(Stored data)

/-- EIDLE_EXIT: the exit detector on H0 is a wake source (R471; 14 R431). -/
def Dev.eidleExit (d : Dev) : Dev := if d.lnk.st = .eidle then d.edgeWake 3 d.wakeSet else d

/-- Descriptors in flight complete ABORTED, at step 6 of a hot reset (14 R430; 15 R451). -/
def Dev.hotFinish (d : Dev) : Dev :=
  if !d.lnk.hotPending || d.dsc.fetching.any (fun e => e.2 ≠ 0) then d
  else
    let w := d.lnk.hotWdog
    let d := { d with lnk := { d.lnk with hotPending := false, hotWdog := false } }
    let d := (d.abortFlights).raise Ev.LNK_HOT_RESET
    ((d.raiseIf w Ev.PWR_CORE_WDOG).flushHeld).fetchAll true

/-- LNK_UP: the lanes in use are aligned and RX_UP has been received. FLOW goes first; unacknowledged packets are
replayed after a recovery; after a hot reset the outstanding reads are issued again (R476; 14 R409, R427, R430;
01 R28). -/
def Dev.lnkUp (d : Dev) : Dev :=
  let l := d.lnk
  if !(l.st = .aligning || l.st = .recovery) || l.aligned &&& d.lanesInUse ≠ d.lanesInUse then d
  else
    let first := !l.upSince
    let d := { d with lnk := { l with
      st := .up, upSince := true,
      nomWidth := if l.degraded then l.nomWidth else l.width, nomRate := if l.degraded then l.nomRate else l.rate } }
    let d := (d.raise Ev.LNK_UP).sendFlow
    let d := d.raiseIf first Ev.PWR_RESET
    if d.lnk.hotPending then
      let again := d.lnk.reads.map fun (r : Rd) =>
        ({ typ := .memrd, act := some actDESC, addr := r.addr, words := r.words, reader := r.reader } : Packet)
      ({ d with lnk := { d.lnk with reads := [], txq := again ++ d.lnk.txq } }.pump).hotFinish
    else d.pump

/-- HOT_RESET: the 16th consecutive HRST (14 R430). -/
def State.hotReset (s : State) : State := if s.dev.lnk.st = .eidle then s else s.hot false

/-! ## Views (R482, R483) -/

/-- PWR.STATUS. -/
def Dev.pwrStatus (d : Dev) : Word :=
  let st := match (if d.inWindow then d.pwr.state else d.devSt) with
    | .run => 0 | .idle => 1 | .doze => 2 | .stow => 3
  word (st + b2n d.pwr.seq.isSome * 16 + b2n d.pwr.queued.isSome * 32 + b2n d.pwr.failed * 64 + b2n d.critHold * 128
    + b2n d.inWindow * 256)

/-- PWR.DOMAINS: pads held of powered domains. -/
def Dev.pwrDomains (d : Dev) : Word :=
  word (d.pwr.domains + (d.pwr.held &&& d.pwr.domains) * 65536 + b2n d.pwr.linkLow * 2 ^ 28
    + b2n (d.pwr.selfRefresh && !d.on domMEM) * 2 ^ 29)

/-- PWR.TARGET; TARGET itself is the target set in force. -/
def Dev.pwrTarget (d : Dev) : Word :=
  match d.pwr.queued with
  | some q => word (d.target + q * 65536 + 2 ^ 31)
  | none => word d.target
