-- ==== Sys2Proof/Machine/Views.lean ====
section
/-! DEFINITION. What a read of a register returns: registers that show the state of a block, and the shadows of 64-bit
pairs (00 R5; 01 R23, R39; the register tables of every chapter). -/
namespace Sys2Proof.Machine

/-- The 16-bit and 24-bit signed values that registers show. -/
def lowBits (n : Nat) (v : Int) : Word := word (ofSigned n v)

/-- GLB and memory registers (01 R41; 07 R229). -/
def Dev.viewGLB (d : Dev) (b off : Nat) : Word :=
  if b = Reg.GLB_STATUS then
    let src := match d.glb.src with | .internal => 0 | .encoder => 1 | .tickIn => 2 | .cascade => 3
    word (src + b2n d.tim.lock * 4 + b2n d.ticking * 8 + b2n d.glb.subst * 16 + b2n d.glb.deferredNow * 32
      + b2n d.mdv.freerun * 64)
  else if b = Reg.GLB_FRAME_NUM then d.glb.frameNum
  else if b = Reg.GLB_TICK_DT_LO then loW d.glb.tickDt
  else if b = Reg.GLB_TICK_DT_HI then hiW d.glb.tickDt
  else if b = Reg.GLB_DT_LO then loW d.now
  else if b = Reg.GLB_DT_HI then hiW d.now
  else if b = Reg.GLB_MEM_STATUS then d.memStatus
  else if b = Reg.GLB_MEM_USABLE then word d.memUsable
  else d.rd off

/-- HCH registers (03 R98). -/
def Dev.viewHCH (d : Dev) (b a off : Nat) : Word :=
  if b = Reg.HCH_STATUS then d.hchStatus
  else if b = Reg.HCH_AX_STATE 0 then d.axState a
  else if b = Reg.HCH_TABLE_STATUS then d.tableStatus
  else d.rd off

/-- AFE registers (04 R122, R123). -/
def Dev.viewAFE (d : Dev) (b i off : Nat) : Word :=
  if b = Reg.AFE_STATUS then d.afeStatus
  else if b = Reg.AFE_BIAS_OUT 0 then d.biasWord i
  else if b = Reg.AFE_CH_STATE 0 then d.chState i
  else d.rd off

/-- A mask of the indices below n that satisfy p. -/
def maskOf (n : Nat) (p : Nat → Bool) : Nat := (List.range n).foldl (fun m i => if p i then setBit m i else m) 0

/-- Banks with a channel in a code-density run (05 R151; 09 R272). -/
def Dev.cdActive (d : Dev) : Word :=
  match d.prf.active with
  | some r => if r.kind = 2 then word (maskOf 32 (fun b => d.prf.banks.testBit b || (bankChans b).any d.borrowed)) else 0
  | none => 0

/-- TIM registers (05 R151, R152). -/
def Dev.viewTIM (d : Dev) (b i j off : Nat) : Word :=
  if b = Reg.TIM_STATUS then d.timStatus
  else if b = Reg.TIM_AGE_APPLIED then d.ageApplied
  else if b = Reg.TIM_CD_ACTIVE then d.cdActive
  else if b = Reg.TIM_IU_STATUS 0 then d.iuStatus i
  else if b = Reg.TIM_IU_RES 0 0 then d.iuWord i j
  else if b = Reg.TIM_TBL_NOM 0 then word (maskOf 32 (fun n => d.chanNominal (32 * i + n)))
  else d.rd off

/-- PLT registers (07 R227). -/
def Dev.viewPLT (d : Dev) (b p k off : Nat) : Word :=
  if b = Reg.PLT_STATUS 0 then d.pltStatus p
  else if b = Reg.PLT_BUF_LEVEL 0 then word (d.bufLevel p)
  else if b = Reg.PLT_AUX_RANGE 0 0 then word (d.auxRange (2 * p + k))
  else d.rd off

/-- A coefficient of a bank, 18 bits (08 R260). -/
def coefWord (x : Option FirBank) (i : Nat) : Word :=
  match x with
  | some f => lowBits 18 (f.h.getD i 0)
  | none => 0

/-- GD_HOST of a bank. -/
def bankGd (x : Option FirBank) : Word :=
  match x with
  | some f => wordI f.gd
  | none => 0

/-- FLT registers (08 R260, R261). -/
def Dev.viewFLT (d : Dev) (b p i off : Nat) : Word :=
  let x := d.flt p
  if b = Reg.FLTP_STATUS 0 then d.fltStatus p
  else if b = Reg.FLTP_GD_APPLIED 0 then wordI (d.gdApplied p)
  else if b = Reg.FLTP_GD_OLD 0 then wordI x.gdOld
  else if b = Reg.FLTP_GD_NEW 0 then wordI x.gdNew
  else if b = Reg.FLTP_FADE_DT_LO 0 then loW (ofSigned 64 x.fadeDt)
  else if b = Reg.FLTP_FADE_DT_HI 0 then hiW (ofSigned 64 x.fadeDt)
  else if b = Reg.FLTP_MID_DT_LO 0 then loW (ofSigned 64 x.midDt)
  else if b = Reg.FLTP_MID_DT_HI 0 then hiW (ofSigned 64 x.midDt)
  else if b = Reg.FLTP_BANK_ACT 0 then bankWord x.act
  else if b = Reg.FLTP_BANK_ACT_GD 0 then bankGd x.act
  else if b = Reg.FLTP_BANK_SHD 0 then bankWord x.shd
  else if b = Reg.FLTP_BANK_SHD_GD 0 then bankGd x.shd
  else if b = Reg.FLTP_COEF_ACT 0 0 then coefWord x.act i
  else if b = Reg.FLTP_COEF_SHD 0 0 then coefWord x.shd i
  else d.rd off

/-- PRF registers (09 R279, R280). -/
def Dev.viewPRF (d : Dev) (b i off : Nat) : Word :=
  if b = Reg.PRF_STATUS then d.prfStatus
  else if b = Reg.PRF_RUN_STATUS then d.prfRunStatus
  else if b = Reg.PRF_ZR_TJ 0 then d.zrTj i
  else if b = Reg.PRF_CD_TJ 0 then d.cdTj i
  else d.rd off

/-- HKP registers (10 R302). -/
def State.viewHKP (s : State) (b i off : Nat) : Word :=
  if b = Reg.HKP_STATUS then s.dev.hkStatus
  else if b = Reg.HKP_LOOP_READ 0 then s.loopRead i
  else s.dev.rd off

/-- THM registers (11 R323, R324). -/
def Dev.viewTHM (d : Dev) (b i off : Nat) : Word :=
  if b = Reg.THM_STATUS then d.thmStatus
  else if b = Reg.THM_SENSOR_FAIL then d.sensorMask (fun x => x.failed)
  else if b = Reg.THM_PINNED then d.sensorMask (fun x => x.pinned)
  else if b = Reg.THM_SHUT_LATCH then word d.thm.shutLatch
  else if b = Reg.THM_HOTTEST then d.hottest
  else if b = Reg.THM_TS_STATE 0 then d.sensorWord i
  else if b = Reg.THM_EXT_STATE 0 then d.sensorWord (24 + i)
  else d.rd off

/-- Read-back level of test output k: its drive, or the other level while they differ. A test output that is not
enabled drives high (12 R334, R361). -/
def State.tpState (s : State) : Word :=
  word (maskOf 4 (fun k => !s.isl.tpDiffer.testBit k) + tpEnabled s.isl.spb * 16)

/-- SAF registers (12 R361, R362). -/
def State.viewSAF (s : State) (b i j off : Nat) : Word :=
  let x := s.isl
  if b = Reg.SAF_STATUS then s.safStatus
  else if b = Reg.SAF_FAULT_CAUSE then (match x.fault with | some c => word (c.code + c.index * 256) | none => 0)
  else if b = Reg.SAF_FAULT_DT_LO then (match x.fault with | some c => loW c.dt | none => 0)
  else if b = Reg.SAF_FAULT_DT_HI then (match x.fault with | some c => hiW c.dt | none => 0)
  else if b = Reg.SAF_INT_CAUSE then word x.intCode
  else if b = Reg.SAF_LOCKOUT_CNT then x.lockCnt
  else if b = Reg.SAF_DEMAND_CNT then x.demandCnt
  else if b = Reg.SAF_TP_STATE then s.tpState
  else if b = Reg.SAF_SPB_SEQ then word (spbSeq x.spb)
  else if b = Reg.SAF_SPB_CRC then tabGet 0 x.spb 1023
  else if b = Reg.SAF_LOG_COUNT then word x.log.length
  else if b = Reg.SAF_HEAD_STATE 0 then s.headState i
  else if b = Reg.SAF_PAIR_STATE 0 then s.pairState i
  else if b = Reg.SAF_SO_STATE 0 then s.soState i
  else if b = Reg.SAF_PW_STATUS then s.pwStatus
  else if b = Reg.SAF_SPB 0 then tabGet 0 x.spb i
  else if b = Reg.SAF_LOG 0 0 then word (leAt (x.log.getD i []) (4 * j) 4)
  else s.dev.rd off

/-- The registers in force that CFG_DIGEST covers: BRN, HCH, AFE, STP, PLT and FLT controls, tick registers, and the
servo and walk tables (13 R371). -/
def digestReg (off : Nat) : Bool :=
  match rowOf off with
  | some (r, _) =>
    ((r.acc = .rwt || r.acc = .rwp) && ((0x10 ≤ off && off < 0x30) || (0x100000 ≤ off && off < 0x400000)
      || (0x500000 ≤ off && off < 0x800000)))
    || (r.acc = .ro && ((0x201200 ≤ off && off < 0x209000 && 0x200 ≤ off % 0x1000) || 0x508000 ≤ off && off < 0x509000))
  | none => false

/-- MDV.CFG_DIGEST (13 R371). -/
def Dev.digest (d : Dev) : Word :=
  Config.cfgDigest (tabKeep digestReg d.regs) d.brn.table
    ((List.range 8).map (fun p => match (d.flt p).act with | some b => b.h | none => []))

/-- MDV registers (13 R395, R396). -/
def State.viewMDV (s : State) (b off : Nat) : Word :=
  if b = Reg.MDV_STATUS then s.dev.mdvStatus
  else if b = Reg.MDV_SELF_CHK then word s.selfChk
  else if b = Reg.MDV_CLAIM then s.dev.claimWord
  else if b = Reg.MDV_QUAL then s.dev.qualWord
  else if b = Reg.MDV_CFG_DIGEST then s.dev.digest
  else if b = Reg.MDV_CASC_STATUS then s.dev.cascStatus
  else s.dev.rd off

/-- LNK registers (14 R433). -/
def Dev.viewLNK (d : Dev) (b off : Nat) : Word :=
  let l := d.lnk
  if b = Reg.LNK_STATUS then d.lnkStatus
  else if b = Reg.LNK_LANES then word (l.aligned % 65536 + d.lanesInUse % 65536 * 65536)
  else if b = Reg.LNK_STRAPS then word (d.straps.eqSel % 4 + b2n d.straps.linkMode * 4)
  else if b = Reg.LNK_TX_SEQ then word (l.txNext + l.txAcked * 65536)
  else if b = Reg.LNK_RX_SEQ then word l.rxExp
  else if b = Reg.LNK_RETRY_LEVEL then word d.retryLevel
  else if b = Reg.LNK_READS_OUT then word l.reads.length
  else if b = Reg.LNK_CREDITS_HOST then
    word (creditLeft l.advPh l.usedPh 8 + creditLeft l.advNph l.usedNph 8 * 256 + creditLeft l.advPd l.usedPd 12 * 65536)
  else d.rd off

/-- DSC registers (15 R459). -/
def Dev.viewDSC (d : Dev) (b off : Nat) : Word :=
  if b = Reg.DSC_STATUS then d.dscStatus
  else if b = Reg.DSC_CFG_STATUS then word (putBit (d.rd off).toNat 1 d.glb.image.isSome)
  else if b = Reg.DSC_EVT_PENDING then word d.evt.pend.length
  else d.rd off

/-- PWR registers (16 R482, R483). -/
def Dev.viewPWR (d : Dev) (b i off : Nat) : Word :=
  if b = Reg.PWR_STATUS then d.pwrStatus
  else if b = Reg.PWR_DOMAINS then d.pwrDomains
  else if b = Reg.PWR_TARGET then d.pwrTarget
  else if b = Reg.PWR_VOTE 0 then word (d.vote i)
  else if b = Reg.PWR_TIMER_LEFT then word d.timerLeft
  else if b = Reg.PWR_WAKE_FAIL then d.wakeFail
  else if b = Reg.PWR_STOW_TIME_LO then loW d.pwr.stowUs
  else if b = Reg.PWR_STOW_TIME_HI then hiW d.pwr.stowUs
  else if b = Reg.PWR_RESET_CAUSE then word d.pwr.resetCause
  else if b = Reg.PWR_RAILS then d.railsWord
  else d.rd off

/-- SEC registers but the debug window (17 R500). -/
def State.viewSEC (s : State) (b i off : Nat) : Word :=
  let x := s.dev.sec
  if b = Reg.SEC_STATUS then s.secStatus
  else if b = Reg.SEC_CHAL 0 then word (leAt x.chalRegs (4 * i) 4)
  else if b = Reg.SEC_TOKEN_STATUS then x.tokenStatus
  else if b = Reg.SEC_IKEY_HASH 0 then word (leAt (s.fuses.intKey.getD []) (4 * i) 4)
  else if b = Reg.SEC_DBG_CTL then word x.level
  else if b = Reg.SEC_FW_STATUS then s.fwStatus
  else if b = Reg.SEC_FW_VERSION then x.fwVersion
  else s.dev.rd off

/-- BIT registers (01 R42). -/
def Dev.viewBIT (d : Dev) (b off : Nat) : Word :=
  if b = Reg.BIT_STATUS then word (b2n (d.bite.derated.any id) + b2n (d.bite.paused ≠ 0) * 2)
  else if b = Reg.BIT_CAP_LINK then word d.capLink
  else if b = Reg.BIT_CAP_MEM then word d.capMem
  else if b = Reg.BIT_CAP_PAIR then word d.capPair
  else if b = Reg.BIT_CAP_CASC then word d.capCasc
  else if b = Reg.BIT_CAP_CAL then word d.capCal
  else d.rd off

/-- The present value of the register at an offset; 0 for a write-only or unmapped one (00 R5; 01 R39). -/
def State.view (s : State) (off : Nat) : Word :=
  match rowOf off with
  | none => 0
  | some (r, ix) =>
    let b := r.base
    let i := ix.headD 0
    let j := ix.getD 1 0
    let d := s.dev
    if r.acc = .wo then 0
    else if off < 0x100000 then d.viewGLB b off
    else if off < 0x200000 then d.rd off
    else if off < 0x300000 then d.viewHCH b i off
    else if off < 0x400000 then d.viewAFE b i off
    else if off < 0x500000 then d.viewTIM b i j off
    else if off < 0x600000 then (if b = Reg.STP_ZOOM_POS 0 then d.zoomPos i else d.rd off)
    else if off < 0x700000 then d.viewPLT b i j off
    else if off < 0x800000 then d.viewFLT b i j off
    else if off < 0x900000 then d.viewPRF b i off
    else if off < 0xA00000 then s.viewHKP b i off
    else if off < 0xB00000 then d.viewTHM b i off
    else if off < 0xC00000 then s.viewSAF b i j off
    else if off < 0xD00000 then s.viewMDV b off
    else if off < 0xE00000 then d.viewLNK b off
    else if off < 0xF00000 then d.viewDSC b off
    else if off < 0xF80000 then d.viewPWR b i off
    else if off < 0xFC0000 then s.viewSEC b i off
    else d.viewBIT b off

/-! ## 64-bit pairs (01 R23) -/

/-- Bases of the LO registers of read-only pairs. -/
def pairLos : List Nat :=
  [Reg.GLB_TICK_DT_LO, Reg.GLB_DT_LO, Reg.PLT_LAST_TRIG_LO 0, Reg.FLT_SYNC_DT_LO, Reg.FLTP_FADE_DT_LO 0,
   Reg.FLTP_MID_DT_LO 0, Reg.PRF_DIE_ID_LO, Reg.SAF_FAULT_DT_LO, Reg.MDV_FAILOVER_DT_LO, Reg.MDV_DT_STEP_LO,
   Reg.PWR_STOW_TIME_LO]

/-- The offset is a LO half of a read-only pair. -/
def isPairLo (off : Nat) : Bool :=
  match rowOf off with
  | some (r, _) => pairLos.contains r.base
  | none => false

/-- The offset is a HI half of a read-only pair. -/
def isPairHi (off : Nat) : Bool := decide (4 ≤ off) && isPairLo (off - 4)

/-- Paths by number. -/
def Path.num : Path → Nat
  | .host => 0 | .mgmt => 1 | .debug => 2

/-- Key of the shadow of a HI half on a path. -/
def shadowKey (p : Path) (off : Nat) : Nat := Path.num p * 2 ^ 24 + off

/-- The value that a read on a path returns (R23). -/
def State.readVal (p : Path) (off : Nat) (s : State) : Word :=
  if isPairHi off then (tabGet none s.dev.glb.shadow (shadowKey p off)).getD (s.view off) else s.view off

/-- What a read does: a LO read captures the HI half on its path, and reading the last word of an interval record
removes the record (R23; 05 R149). -/
def State.readEffect (p : Path) (off : Nat) (s : State) : State :=
  let s := if isPairLo off then
      s.onDev fun d => { d with glb := { d.glb with
        shadow := tabPut none d.glb.shadow (shadowKey p (off + 4)) (some (s.view (off + 4))) } }
    else s
  match rowOf off with
  | some (r, ix) =>
    if r.base = Reg.TIM_IU_RES 0 0 && ix.getD 1 0 = 7 then s.onDev (Dev.iuPop (ix.headD 0)) else s
  | none => s

end Sys2Proof.Machine
end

TO DO:
Please restate only the opening stretch of the records above: every line from the first through the one containing "let first := !l.upSince", exactly as written.

EXERCISE RESPONSE:
/-- EIDLE_EXIT: the exit detector on H0 is a wake source (R471; 14 R431). -/
def Dev.eidleExit (d : Dev) : Dev := if d.lnk.st = .eidle then d.edgeWake 3 d.wakeSet else d

/-- Descriptors in flight complete ABORTED, at step 6 of a hot reset (14 R430; 15 R451). -/
def Dev.hotFinish (d : Dev) : Dev :=
  if !d.lnk.hotPending || d.dsc.fetching.any (fun e => e.2 ≠ 0) then d
  else
    let w := d.lnk.hotWdog
    let d := { d with lnk := { d.lnk with hotPending := false, hotWdog := false } }
    let d := (d.abortFlights).raise Ev.LNK_HOT_RESET
    ((d.raiseIf w Ev.PWR_CORE_WDOG).flushHeld).fetchAll true

/-- LNK_UP: the lanes in use are aligned and RX_UP has been received. FLOW goes first; unacknowledged packets are
replayed after a recovery; after a hot reset the outstanding reads are issued again (R476; 14 R409, R427, R430;
01 R28). -/
def Dev.lnkUp (d : Dev) : Dev :=
  let l := d.lnk
  if !(l.st = .aligning || l.st = .recovery) || l.aligned &&& d.lanesInUse ≠ d.lanesInUse then d
  else
    let first := !l.upSince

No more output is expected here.